# Substitute for Gits Oiler



## cathead (Apr 6, 2017)

Missing several Gits oilers, I fabricated several out of some rifle shells, 30-06 and 44 mag I think it was. 
The 30-06 shell was cut off at a 45 degree angle and carefully silver soldered back together to form 
a right angled oiler.  The cover for the oiler is a 44 Magnum shell swaged out a bit for a good fit.  Maybe
not quite as nice as the Gits but functional and with no expense.  I suppose some would say it is a 
red neck type repair but I kinda like it.   




View media item 96167
View media item 96166


----------



## Terrywerm (Apr 6, 2017)

The age old saying that "necessity is the mother of invention" holds true yet once again!


----------



## FOMOGO (Apr 6, 2017)

I believe Frank Zappa said that. Mike


----------



## Bob Korves (Apr 6, 2017)

How does the oil get past the primers?


----------



## woodchucker (Apr 6, 2017)

You just shoot it in 
Sorry I just couldn't resist


----------



## Randall Marx (Apr 6, 2017)

I like it ALOT! May I steal the idea to use on my stuff?


----------



## cathead (Apr 6, 2017)

Bob Korves said:


> How does the oil get past the primers?




The 44 Mag brass slides over the 30-06 so you pull off the 44 Mag and shoot in the oil.


----------



## cathead (Apr 6, 2017)

Randall Marx said:


> I like it ALOT! May I steal the idea to use on my stuff?




Please do!


----------



## Bob Korves (Apr 6, 2017)

cathead said:


> The 44 Mag brass slides over the 30-06 so you pull of the 44 Mag and shoot in the oil.


Now I get it.  Great idea!


----------



## Ulma Doctor (Apr 6, 2017)

Great idea Cathead!


----------



## darkzero (Apr 6, 2017)

I like it too, cool idea!


----------



## Randall Marx (Apr 7, 2017)

What did you use for the wick inside to slow down the oil?


----------



## cathead (Apr 7, 2017)

Randall Marx said:


> What did you use for the wick inside to slow down the oil?

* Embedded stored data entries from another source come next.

-- ==== Sys2Proof/Laws/State.lean ====
section
/-! SUPPORT. What each named update leaves in each field of State, one lemma per field per update. -/

namespace Sys2Proof.Machine

variable (s : State)

/-! `State.setParam` -/

@[simp] theorem State.setParam_build (i : Nat) (v : Word) : (s.setParam i v).build = s.build := rfl
@[simp] theorem State.setParam_parser (i : Nat) (v : Word) : (s.setParam i v).parser = s.parser := rfl
@[simp] theorem State.setParam_params (i : Nat) (v : Word) : (s.setParam i v).params = s.params.set i v := rfl
@[simp] theorem State.setParam_pLength (i : Nat) (v : Word) : (s.setParam i v).pLength = s.pLength := rfl
@[simp] theorem State.setParam_cursor (i : Nat) (v : Word) : (s.setParam i v).cursor = s.cursor := rfl
@[simp] theorem State.setParam_color (i : Nat) (v : Word) : (s.setParam i v).color = s.color := rfl
@[simp] theorem State.setParam_height (i : Nat) (v : Word) : (s.setParam i v).height = s.height := rfl
@[simp] theorem State.setParam_rNum (i : Nat) (v : Word) : (s.setParam i v).rNum = s.rNum := rfl
@[simp] theorem State.setParam_rDenom (i : Nat) (v : Word) : (s.setParam i v).rDenom = s.rDenom := rfl
@[simp] theorem State.setParam_rWidth (i : Nat) (v : Word) : (s.setParam i v).rWidth = s.rWidth := rfl
@[simp] theorem State.setParam_rHeight (i : Nat) (v : Word) : (s.setParam i v).rHeight = s.rHeight := rfl
@[simp] theorem State.setParam_mode (i : Nat) (v : Word) : (s.setParam i v).mode = s.mode := rfl
@[simp] theorem State.setParam_level (i : Nat) (v : Word) : (s.setParam i v).level = s.level := rfl
@[simp] theorem State.setParam_truncate (i : Nat) (v : Word) : (s.setParam i v).truncate = s.truncate := rfl
@[simp] theorem State.setParam_abort (i : Nat) (v : Word) : (s.setParam i v).abort = s.abort := rfl
@[simp] theorem State.setParam_paletteLength (i : Nat) (v : Word) : (s.setParam i v).paletteLength = s.paletteLength := rfl
@[simp] theorem State.setParam_palette (i : Nat) (v : Word) : (s.setParam i v).palette = s.palette := rfl
@[simp] theorem State.setParam_rowbuf (i : Nat) (v : Word) : (s.setParam i v).rowbuf = s.rowbuf := rfl
@[simp] theorem State.setParam_fillColor (i : Nat) (v : Word) : (s.setParam i v).fillColor = s.fillColor := rfl
@[simp] theorem State.setParam_width (i : Nat) (v : Word) : (s.setParam i v).width = s.width := rfl
@[simp] theorem State.setParam_realWidth (i : Nat) (v : Word) : (s.setParam i v).realWidth = s.realWidth := rfl
@[simp] theorem State.setParam_clearedWidth (i : Nat) (v : Word) : (s.setParam i v).clearedWidth = s.clearedWidth := rfl
@[simp] theorem State.setParam_inbuf (i : Nat) (v : Word) : (s.setParam i v).inbuf = s.inbuf := rfl
@[simp] theorem State.setParam_pos (i : Nat) (v : Word) : (s.setParam i v).pos = s.pos := rfl
@[simp] theorem State.setParam_endPos (i : Nat) (v : Word) : (s.setParam i v).endPos = s.endPos := rfl
@[simp] theorem State.setParam_phase (i : Nat) (v : Word) : (s.setParam i v).phase = s.phase := rfl
@[simp] theorem State.setParam_inited (i : Nat) (v : Word) : (s.setParam i v).inited = s.inited := rfl
@[simp] theorem State.setParam_fault (i : Nat) (v : Word) : (s.setParam i v).fault = s.fault := rfl
@[simp] theorem State.setParam_port (i : Nat) (v : Word) : (s.setParam i v).port = s.port := rfl
@[simp] theorem State.setParam_out (i : Nat) (v : Word) : (s.setParam i v).out = s.out := rfl
@[simp] theorem State.setParam_guardEpoch (i : Nat) (v : Word) : (s.setParam i v).guardEpoch = s.guardEpoch := rfl

/-! `State.resetParams` -/

@[simp] theorem State.resetParams_build : s.resetParams.build = s.build := rfl
@[simp] theorem State.resetParams_parser : s.resetParams.parser = s.parser := rfl
@[simp] theorem State.resetParams_params : s.resetParams.params = s.params.set 0 0 := rfl
@[simp] theorem State.resetParams_pLength : s.resetParams.pLength = 1 := rfl
@[simp] theorem State.resetParams_cursor : s.resetParams.cursor = s.cursor := rfl
@[simp] theorem State.resetParams_color : s.resetParams.color = s.color := rfl
@[simp] theorem State.resetParams_height : s.resetParams.height = s.height := rfl
@[simp] theorem State.resetParams_rNum : s.resetParams.rNum = s.rNum := rfl
@[simp] theorem State.resetParams_rDenom : s.resetParams.rDenom = s.rDenom := rfl
@[simp] theorem State.resetParams_rWidth : s.resetParams.rWidth = s.rWidth := rfl
@[simp] theorem State.resetParams_rHeight : s.resetParams.rHeight = s.rHeight := rfl
@[simp] theorem State.resetParams_mode : s.resetParams.mode = s.mode := rfl
@[simp] theorem State.resetParams_level : s.resetParams.level = s.level := rfl
@[simp] theorem State.resetParams_truncate : s.resetParams.truncate = s.truncate := rfl
@[simp] theorem State.resetParams_abort : s.resetParams.abort = s.abort := rfl
@[simp] theorem State.resetParams_paletteLength : s.resetParams.paletteLength = s.paletteLength := rfl
@[simp] theorem State.resetParams_palette : s.resetParams.palette = s.palette := rfl
@[simp] theorem State.resetParams_rowbuf : s.resetParams.rowbuf = s.rowbuf := rfl
@[simp] theorem State.resetParams_fillColor : s.resetParams.fillColor = s.fillColor := rfl
@[simp] theorem State.resetParams_width : s.resetParams.width = s.width := rfl
@[simp] theorem State.resetParams_realWidth : s.resetParams.realWidth = s.realWidth := rfl
@[simp] theorem State.resetParams_clearedWidth : s.resetParams.clearedWidth = s.clearedWidth := rfl
@[simp] theorem State.resetParams_inbuf : s.resetParams.inbuf = s.inbuf := rfl
@[simp] theorem State.resetParams_pos : s.resetParams.pos = s.pos := rfl
@[simp] theorem State.resetParams_endPos : s.resetParams.endPos = s.endPos := rfl
@[simp] theorem State.resetParams_phase : s.resetParams.phase = s.phase := rfl
@[simp] theorem State.resetParams_inited : s.resetParams.inited = s.inited := rfl
@[simp] theorem State.resetParams_fault : s.resetParams.fault = s.fault := rfl
@[simp] theorem State.resetParams_port : s.resetParams.port = s.port := rfl
@[simp] theorem State.resetParams_out : s.resetParams.out = s.out := rfl
@[simp] theorem State.resetParams_guardEpoch : s.resetParams.guardEpoch = s.guardEpoch := rfl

My Gits oilers didn't have anything to slow down the oil flow but in the past I have cut some round pieces of felt and lined the
tube pushing the felt in a ways so there is room for the felt on top.  Packing the felt  in there slows down the flow of course so
it can be a trial and error thing.   
.


----------



## cathead (Apr 11, 2017)

Here's a little useful information on making some ammunition style oilers.  Go to a shooting range and
collect up a bunch of various  spent cartridges.  (I save brass as occasionally I will need to melt down
for a project).  If you have an inventory of various diameters, you can usually find a necked down diameter
that fits your oiler hole.  I generally cut off the unwanted portion of the shell in the lathe using a 5c collet.
Hack saws generally are too coarse to cut nicely and make a rough edge on the parts.
Sometimes a little machining is needed to fit on an appropriately sized cover or stretch out a shell a little
for a nice fit.  It keeps the chips out of your machines and looks really nice if you keep the brass polished up.
The bottom of a brass shell is a lot thicker so one can machine the cover to fit inside the bottom part by
machining off enough material till it fits inside as shown in the photo.View media item 96319
View media item 96320


----------